Johnny Ringo erinnert sich an Tombstone

IAPN unterhält sich mit Michael Biehn über die Produktion des Westerns von 1993.

IAPN hat kürzlich mit gechattet Michael Biehn für die Blu-ray-Veröffentlichung des Westernhits von 1993 Grabstein , in dem er den rätselhaften Revolverhelden Johnny Ringo spielte. In dem Film wurde Ringo als eine Art Boba Fett der Cowboys dargestellt, die Bösewichte in dieser Nacherzählung, wie Wyatt Earp ( Kurt Russel ) und seine Brüder Virgil (Sam Elliott) und Morgan (Bill Paxton) zähmten mit Hilfe des Falschspielers Doc Holliday ( Val Kilmer ). Hier ist, was Biehn über die turbulente Produktion des Films zu sagen hatte und warum er die Earps für beschissen hält:
IAPN: Vielen Dank, dass Sie sich heute etwas Zeit genommen haben, um mit uns zu plaudern. Können Sie uns etwas über die seltsame Verbindung zwischen Ihrer Figur, Johnny Ringo, und Doc Holliday erzählen? Denn das ist eine der Beziehungen im Film, die den Menschen am meisten im Gedächtnis bleibt.
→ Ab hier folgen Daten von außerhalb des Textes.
-- ==== Sys2Proof/Machine/ConfigRequests.lean ====
section
/-! DEFINITION. The requests that the configuration store owns: the matrix, the limit table, the yard-open flag, the staging buffer,
the recipe slots and the yard settings (chapters 2 and 3, R185). -/

namespace Sys2Proof.Machine

/-! ## Matrix and limits (R32, R33, R36) -/

/-- Every element of a list read, or none when one cannot be. -/
def readAll {α β : Type} (f : α → Option β) : List α → Option (List β)
  | [] => some []
  | x :: xs =>
    match f x, readAll f xs with
    | some y, some ys => some (y :: ys)
    | _, _ => none

/-- A cell that names an EMPTY slot (R32). -/
def namesEmptySlot (s : State) (x : Cell) : Bool :=
  match x with
  | .slot r => (s.recipe r).isNone
  | .none | .barred => false

/-- A row made of 32 cells in column order. -/
def rowOf (l : List Cell) : Vector Cell 32 := Vector.ofFn fun c : CargoClass => l.getD c.val .barred

/-- WRITE_MATRIX_ROW: the checks of R32 in order. -/
def ownWriteMatrixRow (r : Request) (s : State) : Taken :=
  match r.payload with
  | n :: cells =>
    match class0? n, readAll cell? cells with
    | some row, some l =>
      if l.length ≠ 32 then refuse .badArg s
      else if l.any (namesEmptySlot s) then refuse .badArg s
      else accept [] { s with matrix := put s.matrix row (rowOf l) }
    | _, _ => refuse .badArg s
  | [] => refuse .badArg s

/-- READ_MATRIX_ROW (R33). -/
def ownReadMatrixRow (r : Request) (s : State) : Taken :=
  match r.payload with
  | [n] =>
    match class0? n with
    | none => refuse .badArg s
    | some row => accept ((List.finRange 32).map fun c => byte (s.cell row c).code) s
  | _ => refuse .badArg s

/-- The maxima of an entry lie in the ranges of R35. -/
def maximaInRange (m : Measures) : Bool :=
  decide (m.film ≤ 1000 ∧ m.turbidity ≤ 4000 ∧ m.conductivity ≤ 20000 ∧ m.depth ≤ 500)

/-- WRITE_LIMITS (R36). -/
def ownWriteLimits (r : Request) (s : State) : Taken :=
  match r.payload with
  | [n, f0, f1, t0, t1, c0, c1, d0, d1, q] =>
    match index? 31 n.toNat, flag? q with
    | some i, some required =>
      let m : Measures := ⟨read2 f0 f1, read2 t0 t1, read2 c0 c1, read2 d0 d1⟩
      if maximaInRange m then accept [] { s with limits := put s.limits i ⟨m, required⟩ } else refuse .badArg s
    | _, _ => refuse .badArg s
  | _ => refuse .badArg s

/-- READ_LIMITS (R36). -/
def ownReadLimits (r : Request) (s : State) : Taken :=
  match r.payload with
  | [n] =>
    match index? 31 n.toNat with
    | none => refuse .badArg s
    | some i => accept (measureBytes (s.limits[i]).maxima ++ [flag (s.limits[i]).inspectionRequired]) s
  | _ => refuse .badArg s

/-- OPEN_YARD (R38). -/
def ownOpenYard (r : Request) (s : State) : Taken :=
  match r.payload with
  | [] => accept [] { s with yardOpen := true }
  | _ => refuse .badArg s

/-! ## The staging buffer (R41, R45 to R50) -/

/-- The fields of a step lie in their ranges and agree (R41, R47). -/
def stepAllowed (x : RecipeStep) : Bool :=
  decide ((1 ≤ x.amount ∧ (x.mode = .metered → x.amount ≤ 5000) ∧ (x.mode ≠ .metered → x.amount ≤ 3600))
    ∧ x.extraPasses ≤ 15
    ∧ (x.supply = .hot → 1 ≤ x.hotUnits ∧ x.hotUnits ≤ 3) ∧ (x.supply ≠ .hot → x.hotUnits = 0)
    ∧ (x.mode = .metered → 10 ≤ x.guard ∧ x.guard ≤ 3600 ∧ (x.supply = .cold ∨ x.supply = .hot))
    ∧ (x.mode ≠ .metered → x.guard = 0))

/-- A step as its ten bytes carry it (R190), when it is allowed. -/
def step? (l : List Byte) : Option RecipeStep :=
  match l with
  | [su, d, dr, hu, mo, a0, a1, ex, g0, g1] =>
    match supply? su, flag? d, flag? dr, mode? mo with
    | some supply, some dose, some drain, some mode =>
      let x : RecipeStep :=
        { supply := supply, dose := dose, drain := drain, hotUnits := hu.toNat, mode := mode,
          amount := read2 a0 a1, extraPasses := ex.toNat, guard := read2 g0 g1 }
      if stepAllowed x then some x else none
    | _, _, _, _ => none
  | _ => none

/-- CLEAR_STAGING (R46). -/
def ownClearStaging (r : Request) (s : State) : Taken :=
  match r.payload with
  | [] => accept [] { s with staging := Staging.empty }
  | _ => refuse .badArg s

/-- A step stored at a position, which may raise the step count (R47). -/
def Staging.write (x : Staging) (n : Fin 12) (st : RecipeStep) : Staging :=
  { x with stepCount := max x.stepCount (number n), positions := put x.positions n (some st) }

/-- WRITE_STAGING_STEP (R47). -/
def ownWriteStagingStep (r : Request) (s : State) : Taken :=
  match r.payload with
  | n :: fields =>
    match index? 12 n.toNat, step? fields with
    | some i, some st => accept [] { s with staging := s.staging.write i st }
    | _, _ => refuse .badArg s
  | [] => refuse .badArg s

/-- SET_STAGING_ROUNDS (R48). -/
def ownSetStagingRounds (r : Request) (s : State) : Taken :=
  match r.payload with
  | [n] =>
    if 1 ≤ n.toNat ∧ n.toNat ≤ 4 then accept [] { s with staging := { s.staging with rounds := n.toNat } }
    else refuse .badArg s
  | _ => refuse .badArg s

/-- The staging buffer that holds a slot's recipe (R49). -/
def Staging.load (x : Recipe) : Staging :=
  { stepCount := x.steps.length, rounds := x.rounds, positions := Vector.ofFn fun i : Fin 12 => x.steps[i.val]? }

/-- LOAD_STAGING (R49). -/
def ownLoadStaging (r : Request) (s : State) : Taken :=
  match r.payload with
  | [n] =>
    match index? 15 n.toNat with
    | none => refuse .badArg s
    | some i =>
      match s.recipe i with
      | none => refuse .noSuch s
      | some x => accept [] { s with staging := Staging.load x }
  | _ => refuse .badArg s

/-- The positions 1 to the step count. -/
def Staging.used (x : Staging) : List (Option RecipeStep) := x.positions.toList.take x.stepCount

/-- READ_STAGING: step count, round count, and each position up to the step count (R50; log 21). -/
def ownReadStaging (r : Request) (s : State) : Taken :=
  match r.payload with
  | [] =>
    accept ([byte s.staging.stepCount, byte s.staging.rounds] ++ (s.staging.used.map positionBytes).flatten) s
  | _ => refuse .badArg s

/-! ## Recipe slots (R50 to R53) -/

/-- A slot is in use by records (R51). -/
def usedByRecords (s : State) (x : RecipeSlot) : Bool :=
  (List.finRange 96).any fun i =>
    decide ((s.comp i).state = .queued ∨ (s.comp i).state = .washing)
      && (s.comp i).plan.any fun p => decide (p.slot = x)

/-- A slot is in use by a rehearsal (R51). -/
def usedByRehearsal (s : State) (x : RecipeSlot) : Bool :=
  (List.finRange 8).any fun c => decide ((s.chan c).rehearsal = some x)

/-- A slot is named by the matrix (R51). -/
def namedByMatrix (s : State) (x : RecipeSlot) : Bool :=
  (List.finRange 32).any fun a => (List.finRange 32).any fun b => decide (s.cell a b = .slot x)

/-- COMMIT_RECIPE: the checks of R52 in order. -/
def ownCommitRecipe (r : Request) (s : State) : Taken :=
  match r.payload with
  | [n] =>
    match index? 15 n.toNat with
    | none => refuse .badArg s
    | some i =>
      match readAll id s.staging.used with
      | none => refuse .badArg s
      | some steps =>
        if s.staging.stepCount = 0 then refuse .badArg s
        else if usedByRecords s i || usedByRehearsal s i then refuse .inUse s
        else accept [] { s with recipes := put s.recipes i (some ⟨s.staging.rounds, steps⟩) }
  | _ => refuse .badArg s

/-- ERASE_RECIPE: the checks of R53 in order. -/
def ownEraseRecipe (r : Request) (s : State) : Taken :=
  match r.payload with
  | [n] =>
    match index? 15 n.toNat with
    | none => refuse .badArg s
    | some i =>
      if (s.recipe i).isNone then refuse .noSuch s
      else if usedByRecords s i || usedByRehearsal s i || namedByMatrix s i then refuse .inUse s
      else accept [] { s with recipes := put s.recipes i none }
  | _ => refuse .badArg s

/-- The OK answer of READ_RECIPE after the result code: EMPTY is 1, DEFINED is 2 (R40, R50, R190). -/
def recipeBytes (x : Option Recipe) : List Byte :=
  match x with
  | none => [1]
  | some x => [2, byte x.rounds] ++ listBytes stepBytes x.steps

/-- READ_RECIPE (R50). -/
def ownReadRecipe (r : Request) (s : State) : Taken :=
  match r.payload with
  | [n] =>
    match index? 15 n.toNat with
    | none => refuse .badArg s
    | some i => accept (recipeBytes (s.recipe i)) s
  | _ => refuse .badArg s

/-! ## Yard settings (R185) -/

/-- SET_YARD (R185). -/
def ownSetYard (r : Request) (s : State) : Taken :=
  match r.payload with
  | [n, a, b, c] =>
    match Setting.ofId? n.toNat with
    | none => refuse .badArg s
    | some x =>
      if x.inRange (read3 a b c) then accept [] { s with settings := put s.settings x.index (read3 a b c) }
      else refuse .badArg s
  | _ => refuse .badArg s

/-- READ_YARD (R185). -/
def ownReadYard (r : Request) (s : State) : Taken :=
  match r.payload with
  | [n] =>
    match Setting.ofId? n.toNat with
    | none => refuse .badArg s
    | some x => accept (word3 (s.setting x)) s
  | _ => refuse .badArg s

/-! ## Meanings -/

def execWriteMatrixRow (r : Request) (s : State) : Result := takeRequest .writeMatrixRow r (ownWriteMatrixRow r) s
def execReadMatrixRow (r : Request) (s : State) : Result := takeRequest .readMatrixRow r (ownReadMatrixRow r) s
def execWriteLimits (r : Request) (s : State) : Result := takeRequest .writeLimits r (ownWriteLimits r) s
def execReadLimits (r : Request) (s : State) : Result := takeRequest .readLimits r (ownReadLimits r) s
def execOpenYard (r : Request) (s : State) : Result := takeRequest .openYard r (ownOpenYard r) s
def execClearStaging (r : Request) (s : State) : Result := takeRequest .clearStaging r (ownClearStaging r) s
def execWriteStagingStep (r : Request) (s : State) : Result :=
  takeRequest .writeStagingStep r (ownWriteStagingStep r) s
def execSetStagingRounds (r : Request) (s : State) : Result :=
  takeRequest .setStagingRounds r (ownSetStagingRounds r) s
def execLoadStaging (r : Request) (s : State) : Result := takeRequest .loadStaging r (ownLoadStaging r) s
def execReadStaging (r : Request) (s : State) : Result := takeRequest .readStaging r (ownReadStaging r) s
def execCommitRecipe (r : Request) (s : State) : Result := takeRequest .commitRecipe r (ownCommitRecipe r) s
def execEraseRecipe (r : Request) (s : State) : Result := takeRequest .eraseRecipe r (ownEraseRecipe r) s
def execReadRecipe (r : Request) (s : State) : Result := takeRequest .readRecipe r (ownReadRecipe r) s
def execSetYard (r : Request) (s : State) : Result := takeRequest .setYard r (ownSetYard r) s
def execReadYard (r : Request) (s : State) : Result := takeRequest .readYard r (ownReadYard r) s

end Sys2Proof.Machine
end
Michael Biehn: Nun, ich denke, dass Johnny Ringo und Doc Holliday, so wie wir sie dargestellt haben, beide irgendwie – ich glaube, Doc wusste, dass er auf dem Weg nach draußen war. Er hatte die Tuberkulose und alles, und ich denke, dass er wusste, dass er nicht mehr viel Zeit zum Leben hatte, und er sah wahrscheinlich einer langsamen Verschlechterung entgegen und freute sich wahrscheinlich nicht sehr darauf. Wahrscheinlich gab er ihm ein bisschen mehr Eier, wenn es um Situationen auf Leben und Tod ging, und ich hatte immer das Gefühl und wollte, Johnny Ringo als eine Figur zu spielen, die vom Leben irgendwie gelangweilt ist. Gelangweilt mit Grabstein . Irgendwie hat er seine besten Jahre hinter sich. Gelangweilt von Frauen, gelangweilt von Alkohol. Richtig schlau, aber nur gelangweilt, und das einzige Mal, dass er wirklich Freude am Leben hatte, war, wenn er wirklich betrunken war oder in einer Art Leben-und-Tod-Situation, verstehst du? Eine Art Adrenalin-Junkie, aber gleichzeitig denke ich, dass er eine Art Selbstmordattentat hatte, als er ausgehen wollte. Ich glaube, er war vom Leben gelangweilt.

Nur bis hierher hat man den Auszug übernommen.